L’institut national des arts (INA) va mettre en place dans les prochains jours une structure censée former les artistes qui s’exercent déjà dans le le cinéma en République Démocratique du Congo. Son secrétaire général académique Ferdinand Katomakiwsako l’a affirmé ce lundi 28 octobre à votre rédaction à l’occasion de la Journée mondiale du cinéma d’animation.

Selon l’académique de cet alma mater, c’est pour rendre professionnels les prestataires de l’art dramatique (théâtre )éparpillés à travers le pays.

 » Au Congo, les compétences sont là. Il y a beaucoup des cinéastes, certains à la RTNC, ou autres et d’autres qui ont obtenu des prix à l’étranger. Ce qui leur manque ce sont des moyens. (…) Nous à l’INA formons les jeunes qui se confirment déjà et nous voulons à la longue créer une structure où ceux qui sont déjà sur terrain peuvent venir se perfectionner et produire scènes qui peuvent être présentées ailleurs. » souligne ce membre du comité de gestion de l’INA.

Cette initiative vise essentiellement à améliorer les contenus des productions cinématographiques ou d’art dramatique.

« Ils pourront utiliser la sous-titraille qui va les permettre de jouer en lingala puis traduire pour une consommation étrangère. Mais il y a aussi la qualité, nous allons leur donner des techniques pour améliorer la qualité de leurs scènes parce que beaucoup aujourd’hui manquent des techniques appropriées pour jouer des scènes par improvisation. Ils n’ont pas des textes et ils ne font que des improvisations. » a dit le SG de l’INA.

Outre cet aspect lié aux contenus des cinéastes congolais, l’industrie cinématographique de la RDC, plus de 60 ans après l’indépendance, est restée handicapée et peine également s’affirmer sur le plan international à cause d’un manque de politique en la matière, du financement et des infrastructures dédiés à ce secteur.C’est ce qu’a fait savoir Wayway Ngombo, spécialistes et enseignant des matières à caractère cinématographique « Notre pays ne s’affirme pas sur le plan international par qu’il y a des préalables à respecter. Il s’agit premièrement du manque d’une politique en la matière: Cad une instruction censée servir de ligne de conduite du secteur. Secundo, nous n’avons pas des infrastructures cinématographiques: Par exemple, pour une province comme Kinshasa qui a 24 communes, à peine on retrouve 2 ou 3 salles de cinéma appartenant aux privés en lieu et place de 3 par commune. Et enfin, le financement pcq le cinéma est toute une industrie. Ce revient à dire qu’il y plusieurs métiers qui s’entremêlent. Et l’État ne finance pas les cinéastes congolais. Dans ces conditions, il n’est pas possible que le cinéma congolais puisse se faire reconnaître au niveau international. » explique Wayway Ngombo.

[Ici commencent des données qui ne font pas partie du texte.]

theorem decodeWord_of_le {n : Nat} (h : 2 ^ 18 ≤ n) : decodeWord n = .error .notACommandWord := by
  rw [decodeWord, commandOfNat_of_le h]

/-- A number read from a command word decodes as that word. -/
@[simp] theorem decodeWord_toNat (c : Command) : decodeWord c.toNat = .ok (decodeCommand c) := by
  rw [decodeWord_of_lt c.isLt, BitVec.ofNat_toNat, BitVec.setWidth_eq]

/-- Taking the low bits of a data field and extending them again clears the others. -/
theorem zext16_extractLsb'_zero (w : Nat) (data : Word) :
    zext16 (data.extractLsb' 0 w) = data &&& BitVec.ofNat 16 (2 ^ w - 1) := by
  apply BitVec.eq_of_getLsbD_eq
  intro i hi
  rw [zext16, BitVec.getLsbD_setWidth, BitVec.getLsbD_extractLsb', BitVec.getLsbD_and, BitVec.getLsbD_ofNat,
    Nat.testBit_two_pow_sub_one]
  simp [hi, Bool.and_comm]

/-- Encoding the command that fields decode to keeps the bits that the command uses (R44). -/
theorem encode_decodeFields (op : OpField) (data : Word) :
    encode (decodeFields op data) = mkCommand op data &&& usedMask op := by
  rcases opField_cases op with rfl | rfl | rfl | rfl
  · rw [show usedMask 0b00#2 = mkCommand 0b11#2 0x00FF#16 by decide, mkCommand_and_dataMask, encode, decodeFields_op_byte]
    exact congrArg (mkCommand 0b00#2) (zext16_extractLsb'_zero 8 data)
  · rw [show usedMask 0b01#2 = mkCommand 0b11#2 0x000F#16 by decide, mkCommand_and_dataMask, encode, decodeFields_op_nib]
    exact congrArg (mkCommand 0b01#2) (zext16_extractLsb'_zero 4 data)
  · rw [show usedMask 0b10#2 = BitVec.allOnes 18 by decide, BitVec.and_allOnes]
    rfl
  · rw [show usedMask 0b11#2 = mkCommand 0b11#2 0x0000#16 by decide, mkCommand_and_dataMask, BitVec.and_zero]
    rfl

/-- Encoding what a word decodes to clears its ignored data bits (R44). -/
theorem encode_decodeCommand (c : Command) : encode (decodeCommand c) = canonicalWord c := by
  rw [decodeCommand, encode_decodeFields, mkCommand_cmdOpOf_cmdDataOf, canonicalWord]

/-! ## Ignored data bits -/

/-- Fields with one `op` that agree on the bits it uses decode to one command (R44). -/
theorem decodeFields_congr {op : OpField} {d e : Word}
    (hbyte : op = 0b00#2 → byteOperand d = byteOperand e) (hnib : op = 0b01#2 → nibOperand d = nibOperand e)
    (hload : op = 0b10#2 → d = e) : decodeFields op d = decodeFields op e := by
  rcases opField_cases op with rfl | rfl | rfl | rfl
  · exact congrArg Instr.byte (hbyte rfl)
  · exact congrArg Instr.nib (hnib rfl)
  · exact congrArg Instr.load (hload rfl)
  · rfl

/-- An edge uses its data through the command they decode to alone (R86). -/
theorem onEdge_congr {op : OpField} {d e : Word} (h : decodeFields op d = decodeFields op e) (rst valid : Bool)
    (s : State) : onEdge ⟨rst, valid, op, d⟩ s = onEdge ⟨rst, valid, op, e⟩ s := by
  rw [onEdge, onEdge, h]

/-! ## The obligations -/

/-- Settles O2: the fields of the encoded word decode to the command, and the word's number is that word. -/
theorem decodeEncodeRoundTrip : Obligations.DecodeEncodeRoundTrip := by
  intro i
  exact ⟨decodeCommand_encode i, by rw [decodeWord_toNat, decodeCommand_encode]⟩

/-- Settles O1: the mask of every row leaves `op`, so a word matches the row of the command it decodes to
and no other. -/
theorem opcodeMapSelectsByOp : Obligations.OpcodeMapSelectsByOp := by
  refine ⟨fun c => ⟨fun h => decodeCommand_of_op_byte (and_opMask_eq_iff.mp h),
    fun h => decodeCommand_of_op_nib (and_opMask_eq_iff.mp h),
    fun h => decodeCommand_of_op_load (and_opMask_eq_iff.mp h),
    fun h => decodeCommand_of_op_init (and_opMask_eq_iff.mp h)⟩, fun c => ?_⟩
  refine ⟨opcodeRowOf (decodeCommand c).mnemonic, mem_opcodeRows_iff.mpr ⟨_, rfl⟩,
    opcodeRowOf_matchesWord_iff.mpr rfl, rfl, fun row' hmem hmatch => ?_⟩
  obtain ⟨m, rfl⟩ := mem_opcodeRows_iff.mp hmem
  rw [opcodeRowOf_matchesWord_iff.mp hmatch]

/-- Settles O3: the used bits of R44, read off for each value of `op`. -/
theorem encodeDecodeClearsIgnoredBits : Obligations.EncodeDecodeClearsIgnoredBits := by
  intro c
  have hused : ∀ op, cmdOpOf c = op → encode (decodeCommand c) = c &&& usedMask op := by
    rintro op rfl
    exact encode_decodeCommand c
  exact ⟨hused 0b00#2, hused 0b01#2, fun h => (hused 0b10#2 h).trans BitVec.and_allOnes, hused 0b11#2⟩

/-- Settles O6: each value of `op` names a command, a command completes from a written `crc`, and an edge sees its data
through the command alone. -/
theorem everyWordIsLegalAndUnusedBitsAreIgnored : Obligations.EveryWordIsLegalAndUnusedBitsAreIgnored := by
  refine ⟨fun c => ?_, fun c s v hc => ⟨_, exec_of_holds (decodeCommand c) hc⟩,
    fun op d e rst valid s hbyte hnib hload => onEdge_congr (decodeFields_congr hbyte hnib hload) rst valid s⟩
  cases decodeCommand c with
  | byte b => exact .inl ⟨b, rfl⟩
  | nib n => exact .inr (.inl ⟨n, rfl⟩)
  | load v => exact .inr (.inr (.inl ⟨v, rfl⟩))
  | init => exact .inr (.inr (.inr rfl))

/-- Settles O4: a number is a command word exactly when it is below 2^18. -/
theorem decodingIsTotalOnCommandWords : Obligations.DecodingIsTotalOnCommandWords := by
  intro n
  exact ⟨fun h => ⟨_, decodeWord_of_lt h⟩, decodeWord_of_le⟩

/-- Settles O23: an accepting edge runs the command of its fields, which are those of {op, data}. -/
theorem stepRunsTheAcceptedCommand : Obligations.StepRunsTheAcceptedCommand := by
  intro s op data rest hi
  rw [step_cons hi, onInput_edge, onEdge_command]
  exact congrArg (fun i => exec i { s with inputs := rest }) (decodeCommand_mkCommand op data).symm

end Sys2Proof.Machine
end

section
/-! PROOF. The assembler (R47, R48): the edge of each plain line whose immediate fits, the lines and edges of each
pseudo-instruction, and what a run over those edges leaves in `crc`. -/

namespace Sys2Proof.Machine

/-! ## Operands that fit -/

@[simp] theorem fitsField_iff {w imm : Nat} : fitsField w imm = true ↔ imm < 2 ^ w := decide_eq_true_iff

theorem wellFormed_bytes_iff {bs : List Nat} :
    (AsmLine.bytes bs).wellFormed = true ↔ ∀ b ∈ bs, b < 0x100 := by
  simp [AsmLine.wellFormed]

theorem wellFormed_str_iff {text : List Char} :
    (AsmLine.str text).wellFormed = true ↔ ∀ c ∈ text, c.toNat < 128 := by
  simp [AsmLine.wellFormed, isAscii]

theorem wellFormed_update_iff {r : Nat} {bs : List Nat} :
    (AsmLine.update r bs).wellFormed = true ↔ r < 0x10000 ∧ ∀ b ∈ bs, b < 0x100 := by
  simp [AsmLine.wellFormed]

theorem wellFormed_crc_iff {bs : List Nat} :
    (AsmLine.crc bs).wellFormed = true ↔ ∀ b ∈ bs, b < 0x100 := wellFormed_bytes_iff

theorem wellFormed_byten_iff {b : Nat} : (AsmLine.byten b).wellFormed = true ↔ b < 0x100 := fitsField_iff

/-- An immediate that fits its field is the same number in the data field (R44, R47). -/
theorem zext16_ofNat {w n : Nat} (h : n < 2 ^ w) : zext16 (BitVec.ofNat w n) = BitVec.ofNat 16 n := by
  apply BitVec.eq_of_toNat_eq
  simp [zext16, Nat.mod_eq_of_lt h]

/-! ## Plain lines -/

theorem lineInput_load (imm : Nat) :
    lineInput (.load imm) = .edge ⟨false, true, 0b10#2, BitVec.ofNat 16 imm⟩ := commandEdge_eq _

theorem lineInput_nib {imm : Nat} (h : imm < 0x10) :
    lineInput (.nib imm) = .edge ⟨false, true, 0b01#2, BitVec.ofNat 16 imm⟩ := by
  rw [← zext16_ofNat (w := 4) h]
  exact commandEdge_eq _

theorem lineInput_byte {imm : Nat} (h : imm < 0x100) :
    lineInput (.byte imm) = .edge ⟨false, true, 0b00#2, BitVec.ofNat 16 imm⟩ := by
  rw [← zext16_ofNat (w := 8) h]
  exact commandEdge_eq _

/-- A plain line whose immediate has a field of `w` bits assembles exactly when the immediate fits it (R47). -/
theorem assembleLine_core_of_field {l : CoreLine} {w imm : Nat} {e : HostInput}
    (hwf : l.wellFormed = fitsField w imm) (he : imm < 2 ^ w → lineInput l = e) :
    assembleLine (.core l) = if imm < 2 ^ w then .ok [e] else .error .doesNotFit := by
  by_cases h : imm < 2 ^ w
  · rw [if_pos h, ← he h]
    exact assembleLine_of_wellFormed (l := .core l) (hwf.trans (fitsField_iff.mpr h))
  · rw [if_neg h]
    exact assembleLine_of_not_wellFormed (l := .core l) (hwf.trans (decide_eq_false h))

/-! ## The expansions -/

/-- STR is BYTES over the ASCII codes (R48). -/
theorem expandLine_str (text : List Char) :
    expandLine (.str text) = expandLine (.bytes (text.map Char.toNat)) := by
  simp [expandLine]

/-- The edges of BYTE lines carry their bytes in order (R47). -/
theorem map_lineInput_byte {bs : List Nat} (h : ∀ b ∈ bs, b < 0x100) :
    (bs.map CoreLine.byte).map lineInput =
      bs.map fun b => .edge ⟨false, true, 0b00#2, BitVec.ofNat 16 b⟩ := by
  rw [List.map_map]
  exact List.map_congr_left fun b hb => lineInput_byte (h b hb)

/-- The same edges, as the edges of BYTE commands. -/
theorem map_lineInput_byte_eq_commandEdges (bs : List Nat) :
    (bs.map CoreLine.byte).map lineInput = ((bs.map (BitVec.ofNat 8)).map Instr.byte).map commandEdge := by
  rw [List.map_map, List.map_map, List.map_map]
  rfl

theorem ofNat_div_eq_highNibble (b : Nat) : BitVec.ofNat 4 (b / 16) = highNibble (BitVec.ofNat 8 b) := by
  apply BitVec.eq_of_toNat_eq
  simp only [BitVec.toNat_ofNat, BitVec.extractLsb'_toNat, Nat.shiftRight_eq_div_pow]
  omega

theorem ofNat_mod_eq_lowNibble (b : Nat) : BitVec.ofNat 4 (b % 16) = lowNibble (BitVec.ofNat 8 b) := by
  apply BitVec.eq_of_toNat_eq
  simp only [BitVec.toNat_ofNat, BitVec.extractLsb'_toNat, Nat.shiftRight_zero]
  omega

/-- BYTEN b is NIB b[7:4], then NIB b[3:0] (R48). -/
theorem map_lineInput_expandLine_byten (b : Nat) :
    (expandLine (.byten b)).map lineInput =
      [Instr.nib (highNibble (BitVec.ofNat 8 b)), .nib (lowNibble (BitVec.ofNat 8 b))].map commandEdge := by
  rw [← ofNat_div_eq_highNibble, ← ofNat_mod_eq_lowNibble]
  rfl

/-! ## What the edges of BYTE lines do -/

/-- The fold of BYTE commands is `Update` (R57). -/
theorem foldl_commandEffect_byte (rom : Vector Word 16) (r : Word) (bs : List Byte) :
    (bs.map Instr.byte).foldl (commandEffect rom) r = update rom r bs := by
  induction bs generalizing r with
  | nil => rfl
  | cons b bs ih => exact ih (byteStep rom r b)

/-- The edges of BYTE lines fold their bytes into a written `crc`, one edge each. -/
theorem runSteps_byteLines {bs : List Nat} {es rest : List HostInput} {s : State} {v : Word}
    (hes : es = (bs.map CoreLine.byte).map lineInput) (hc : s.crc = .holds v) (hi : s.inputs = es ++ rest) :
    es.length = bs.length ∧
      runSteps es.length s = .next ⟨.holds (update s.rom v (bs.map (BitVec.ofNat 8))), s.rom, rest⟩ := by
  have hlen : es.length = bs.length := by rw [hes, List.length_map, List.length_map]
  rw [hes, map_lineInput_byte_eq_commandEdges] at hi
  have hrun := runSteps_commandEdges hc hi
  rw [foldl_commandEffect_byte, List.length_map, List.length_map] at hrun
  exact ⟨hlen, hlen ▸ hrun⟩
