-- ==== Sys2Proof/Machine/Arith.lean ====
section
/-!
DEFINITION. The arithmetic and bit operations of spec/00_scope.md R10 to R14, and those the instruction rules name
(`mag`, `key`, `iszero`, the pattern test).
-/

namespace Sys2Proof.Machine

/-- `add_oc(N, x, y)`: N-bit one's complement addition of a subtractive accumulator (R11). -/
def addOc {n : Nat} (x y : BitVec n) : BitVec n :=
  let s := x.toNat + y.toNat
  let s1 := if 2 ^ n ≤ s then s - (2 ^ n - 1) else s
  let s2 := if s1 = 2 ^ n - 1 ∧ ¬(x = BitVec.allOnes n ∧ y = BitVec.allOnes n) then 0 else s1
  BitVec.ofNat n s2

/-- `add24` (R11). -/
def add24 (x y : Word) : Word := addOc x y

/-- `add15` (R11). -/
def add15 (x y : Addr) : Addr := addOc x y

/-- `cpl24`, the one's complement (R10). -/
def cpl24 (x : Word) : Word := ~~~x

/-- `sub24(x, y) = add24(x, cpl24(y))` (R11). -/
def sub24 (x y : Word) : Word := add24 x (cpl24 y)

/-- The sign bit, bit 23 (R10). -/
def signBit (x : Word) : Bool := x.getLsbD 23

/-- `val24`: the value of a one's complement pattern (R10). -/
def val24 (x : Word) : Int := if signBit x then -((cpl24 x).toNat : Int) else (x.toNat : Int)

/-- `val48`: the value of a 48-bit one's complement pattern (R156). -/
def val48 (x : Long) : Int := if x.getLsbD 47 then -((~~~x).toNat : Int) else (x.toNat : Int)

/-- `sext15`: the sign of a 15-bit operand extended through the upper 9 bits (R10). -/
def sext15 (y : Addr) : Word := y.signExtend 24

/-- `inc15` (R13). -/
def inc15 (x : Addr) : Addr := x + 1

/-- `dec15` (R13). -/
def dec15 (x : Addr) : Addr := x - 1

/-- `rotl24(p, n)` (R14). -/
def rotl24 (p : Word) (n : Nat) : Word := p.rotateLeft n

/-- `rotl48(p, n)` (R14). -/
def rotl48 (p : Long) (n : Nat) : Long := p.rotateLeft n

/-- `asr24(p, n)` (R14). -/
def asr24 (p : Word) (n : Nat) : Word := p.sshiftRight n

/-- `asr48(p, n)` (R14). -/
def asr48 (p : Long) (n : Nat) : Long := p.sshiftRight n

/-- `popcount24(p)` (R14). -/
def popcount24 (p : Word) : Nat := (List.range 24).countP (fun i => p.getLsbD i)

/-- A double-length quantity from its halves, the high-order half first (R9, R23). -/
def joinLong (hi lo : Word) : Long := hi ++ lo

/-- Bits 47 to 24. -/
def highHalf (t : Long) : Word := t.extractLsb' 24 24

/-- Bits 23 to 0. -/
def lowHalf (t : Long) : Word := t.extractLsb' 0 24

/-- The address portion of a word, bits 14 to 0 (R63). -/
def addressPart (w : Word) : Addr := w.extractLsb' 0 15

/-- The word with its address portion replaced and bits 23 to 15 kept (R15, R63). -/
def withAddressPart (w : Word) (v : Addr) : Word := w.extractLsb' 15 9 ++ v

/-- `iszero(p)`: positive or negative zero. -/
def isZero (p : Word) : Bool := p == 0 || p == BitVec.allOnes 24

/-- `key(p)`: orders the patterns as values, negative zero just below positive zero (spec/47). -/
def key (p : Word) : Int := if signBit p then (p.toNat : Int) - 2 ^ 24 else (p.toNat : Int)

/-- `mag(x)` (R152). -/
def mag (x : Word) : Word := if signBit x then cpl24 x else x

/-- `mag48(d)` (R153). -/
def mag48 (d : Long) : Long := if d.getLsbD 47 then ~~~d else d

/-- The n-th octal digit of an External Function code, from the right (R99). -/
def octalDigit (n : Nat) (y : Addr) : Nat := y.toNat / 8 ^ n % 8

end Sys2Proof.Machine
end

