-- ==== Sys2Proof/Machine/Flags.lean ====
section
/-!
DEFINITION. The arithmetic fault indicators (spec/60_exceptions.md R272 to R276): when each is set, and the sums that
set `OverflowFault`.  No instruction but EXF select 00070 clears one.
-/

namespace Sys2Proof.Machine

/-- `ovf24(x, y, r)`: the operands have one sign and the sum the other (R12). -/
def ovf24 (x y r : Word) : Bool := signBit x == signBit y && signBit r != signBit x

/-- Sets `OverflowFault` where the condition holds; it is sticky (R272, R275). -/
def State.raiseOverflow (s : State) (c : Bool) : State :=
  s.setInd { s.ind with overflow := s.ind.overflow || c }

/-- Sets `ShiftFault` where the modified count exceeds 63 (R180, R273). -/
def State.raiseShift (s : State) (k : Addr) : State :=
  s.setInd { s.ind with shift := s.ind.shift || decide (63 < k.toNat) }

/-- Sets `DivideFault` (R274). -/
def State.raiseDivide (s : State) : State :=
  s.setInd { s.ind with divide := true }

/-- `DivideFault, ShiftFault, OverflowFault ← false` (R245, R276). -/
def State.clearFaults (s : State) : State :=
  s.setInd { s.ind with divide := false, shift := false, overflow := false }

/-- A ← add24(x, y), with `OverflowFault` where the capacity of A is exceeded (R150, R275, D7). -/
def State.sumToA (s : State) (x y : Word) : State :=
  (s.raiseOverflow (ovf24 x y (add24 x y))).setA (add24 x y)

end Sys2Proof.Machine
end

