/-- SIL (R142) and SAL (R143): only the address portion of the word is replaced. What is said of U is the spec's
decision D28 (log entry 16). -/
def Obligations.AddressStoresComplete : Prop :=
  ∀ (s : State) (b d : Desig) (m m1 : Addr) (n : Nat), s.Resolves b m d m1 →
    (d = 0 → s.Leads m1 n → ∃ t, exec (.sil b m) s = .next t ∧
      s.StoredAt t n (withAddressPart (s.word n) 0o77777) ∧
      t = { s with mem := t.mem, p := s.next, u := s.uAfter b d m1 }) ∧
    (∀ i, indexOf d = some i → s.Leads m1 n → ∃ t, exec (.sil b m) s = .next t ∧
      s.StoredAt t n (withAddressPart (s.word n) (s.b.get i)) ∧
      t = { s with mem := t.mem, p := s.next, u := s.uAfter b d m1 }) ∧
    (s.Leads (s.modify d m1) n → ∃ t, exec (.sal b m) s = .next t ∧
      s.StoredAt t n (withAddressPart (s.word n) (addressPart s.a)) ∧
      t = { s with mem := t.mem, p := s.next, u := s.uAfter b d m1 })

/-- ENA (R144) and ENQ (R145): the modified operand with its sign extended. What is said of U is the spec's decision
D28 (log entry 16). -/
def Obligations.EntersComplete : Prop :=
  ∀ (s : State) (b d : Desig) (y y1 : Addr), s.Resolves b y d y1 →
    exec (.ena b y) s = .next { s with a := sext15 (s.modify d y1), p := s.next, u := s.uAfter b d y1 } ∧
    exec (.enq b y) s = .next { s with q := sext15 (s.modify d y1), p := s.next, u := s.uAfter b d y1 } ∧
    ∀ (v : Addr) (k : Nat), k < 24 → (sext15 v).getLsbD k = v.getLsbD (min k 14)

/-- LIL (R141), ATI, QTI (R146, R147), ENI (R148), INI (R162) and TAL (R154): the register named gets the quantity;
with none named each is a pass. That ATI, QTI and TAL are passes with none named is the spec's decision D10. -/
def Obligations.IndexWritersComplete : Prop :=
  ∀ (s : State) (b d : Desig) (m m1 : Addr), s.Resolves b m d m1 →
    (d = 0 → ∀ x : Instr,
      x = .lil b m ∨ x = .ati b m ∨ x = .qti b m ∨ x = .eni b m ∨ x = .ini b m ∨ x = .tal b m →
      exec x s = .next { s with p := s.next, u := s.uAfter b d m1 }) ∧
    ∀ i, indexOf d = some i →
      (∀ w, s.Reads m1 w → exec (.lil b m) s =
        .next { s with b := s.b.set i (addressPart w), p := s.next, u := s.uAfter b d m1 }) ∧
      exec (.ati b m) s = .next { s with b := s.b.set i (addressPart s.a), p := s.next, u := s.uAfter b d m1 } ∧
      exec (.qti b m) s = .next { s with b := s.b.set i (addressPart s.q), p := s.next, u := s.uAfter b d m1 } ∧
      exec (.eni b m) s = .next { s with b := s.b.set i m1, p := s.next, u := s.uAfter b d m1 } ∧
      exec (.ini b m) s =
        .next { s with b := s.b.set i (add15 m1 (s.b.get i)), p := s.next, u := s.uAfter b d m1 } ∧
      exec (.tal b m) s =
        .next { s with b := s.b.set i (BitVec.ofNat 15 (popcount24 s.a)), p := s.next, u := s.uAfter b d m1 }
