-- ==== Sys2Proof/Laws/Memory.lean ====
section
/-!
SUPPORT. Storage as a list: reading after writing, and the canonical form that every write keeps.
-/

namespace Sys2Proof.Machine

@[simp] theorem Memory.read_nil (n : Nat) : Memory.read [] n = Memory.unlisted := rfl

theorem Memory.read_cons (k : Nat) (v : Word) (m : Memory) (n : Nat) :
    Memory.read ((k, v) :: m) n = if n = k then v else Memory.read m n := rfl

/-! ### Reading after writing -/

theorem Memory.read_erase (m : Memory) (n j : Nat) :
    Memory.read (Memory.erase m n) j = if j = n then Memory.unlisted else Memory.read m j := by
  induction m with
  | nil => simp [Memory.erase]
  | cons x rest ih =>
    obtain ⟨k, w⟩ := x
    simp only [Memory.erase]
    by_cases hk : n = k
    · subst hk
      rw [if_pos rfl, ih, Memory.read_cons]
      by_cases hj : j = n <;> simp [hj]
    · rw [if_neg hk, Memory.read_cons, Memory.read_cons, ih]
      by_cases hj : j = n
      · subst hj; simp [hk]
      · simp [hj]

theorem Memory.read_insert (m : Memory) (n : Nat) (v : Word) (j : Nat) :
    Memory.read (Memory.insert m n v) j = if j = n then v else Memory.read m j := by
  induction m with
  | nil => simp [Memory.insert, Memory.read_cons]
  | cons x rest ih =>
    obtain ⟨k, w⟩ := x
    simp only [Memory.insert]
    split
    · simp [Memory.read_cons]
    · split
      · rename_i h1 h2
        subst h2
        simp only [Memory.read_cons]
        by_cases hj : j = n <;> simp [hj]
      · rename_i h1 h2
        rw [Memory.read_cons, ih, Memory.read_cons]
        by_cases hj : j = n
        · subst hj; simp [h2]
        · simp [hj]

/-- A location reads as the word written there, and every other one as before. -/
theorem Memory.read_write (m : Memory) (n : Nat) (v : Word) (j : Nat) :
    (m.write n v).read j = if j = n then v else m.read j := by
  unfold Memory.write
  split
  · rename_i h; rw [Memory.read_erase, h]
  · exact Memory.read_insert m n v j

@[simp] theorem Memory.read_write_same (m : Memory) (n : Nat) (v : Word) : (m.write n v).read n = v := by
  simp [Memory.read_write]

theorem Memory.read_write_other (m : Memory) (n : Nat) (v : Word) (j : Nat) (h : j ≠ n) :
    (m.write n v).read j = m.read j := by
  simp [Memory.read_write, h]

/-! ### The canonical form -/

theorem Memory.risingFrom_cons (lo k : Nat) (v : Word) (m : Memory) :
    Memory.risingFrom lo ((k, v) :: m) = true ↔
      lo ≤ k ∧ k < 32768 ∧ v ≠ Memory.unlisted ∧ Memory.risingFrom (k + 1) m = true := by
  simp [Memory.risingFrom, and_assoc]

theorem Memory.risingFrom_mono (m : Memory) (lo lo' : Nat) (h : lo' ≤ lo) (hm : Memory.risingFrom lo m = true) :
    Memory.risingFrom lo' m = true := by
  cases m with
  | nil => rfl
  | cons x rest =>
    obtain ⟨k, v⟩ := x
    rw [Memory.risingFrom_cons] at hm ⊢
    exact ⟨h.trans hm.1, hm.2⟩

theorem Memory.erase_rising (m : Memory) (n lo : Nat) (hm : Memory.risingFrom lo m = true) :
    Memory.risingFrom lo (Memory.erase m n) = true := by
  induction m generalizing lo with
  | nil => rfl
  | cons x rest ih =>
    obtain ⟨k, w⟩ := x
    rw [Memory.risingFrom_cons] at hm
    simp only [Memory.erase]
    split
    · exact Memory.risingFrom_mono _ (k + 1) lo (by omega) (ih _ hm.2.2.2)
    · rw [Memory.risingFrom_cons]
      exact ⟨hm.1, hm.2.1, hm.2.2.1, ih _ hm.2.2.2⟩

theorem Memory.insert_rising (m : Memory) (n lo : Nat) (v : Word) (hlo : lo ≤ n) (hn : n < 32768)
    (hv : v ≠ Memory.unlisted) (hm : Memory.risingFrom lo m = true) :
    Memory.risingFrom lo (Memory.insert m n v) = true := by
  induction m generalizing lo with
  | nil => simp only [Memory.insert, Memory.risingFrom_cons]; exact ⟨hlo, hn, hv, rfl⟩
  | cons x rest ih =>
    obtain ⟨k, w⟩ := x
    rw [Memory.risingFrom_cons] at hm
    simp only [Memory.insert]
    split
    · rw [Memory.risingFrom_cons, Memory.risingFrom_cons]
      exact ⟨hlo, hn, hv, by omega, hm.2.1, hm.2.2⟩
    · split
      · rename_i h1 h2
        subst h2
        rw [Memory.risingFrom_cons]
        exact ⟨hlo, hn, hv, hm.2.2.2⟩
      · rw [Memory.risingFrom_cons]
        exact ⟨hm.1, hm.2.1, hm.2.2.1, ih _ (by omega) hm.2.2.2⟩

/-- Every write at an address of the machine keeps the canonical form. -/
theorem Memory.write_wf (m : Memory) (n : Nat) (v : Word) (hn : n < 32768) (hm : m.wf = true) :
    (m.write n v).wf = true := by
  unfold Memory.write Memory.wf
  split
  · exact Memory.erase_rising m n 0 hm
  · rename_i h; exact Memory.insert_rising m n 0 v (Nat.zero_le n) hn h hm

/-- In the canonical form, a location below the first listed one reads as the unlisted word. -/
theorem Memory.read_below (m : Memory) (lo n : Nat) (hm : Memory.risingFrom lo m = true) (h : n < lo) :
    m.read n = Memory.unlisted := by
  induction m generalizing lo with
  | nil => rfl
  | cons x rest ih =>
    obtain ⟨k, w⟩ := x
    rw [Memory.risingFrom_cons] at hm
    rw [Memory.read_cons, if_neg (by omega)]
    exact ih (k + 1) hm.2.2.2 (by omega)

end Sys2Proof.Machine
end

Signalons que les prémisses du cinéma Congolais après l’indépendance ont été tout de même marquées notamment par les prestations du groupe salongo qui ont marqué les esprits.Cette journée rappelle aussi que la radio télévision nationale congolaise, RTNC en sigle (chaîne publique) a dans ses prérogatives pour mission de créer et promouvoir les productions cinématiques et d’autres s’y rapportant.Depuis un moment, elle ne dispose plus des moyens pour accomplir cette mission.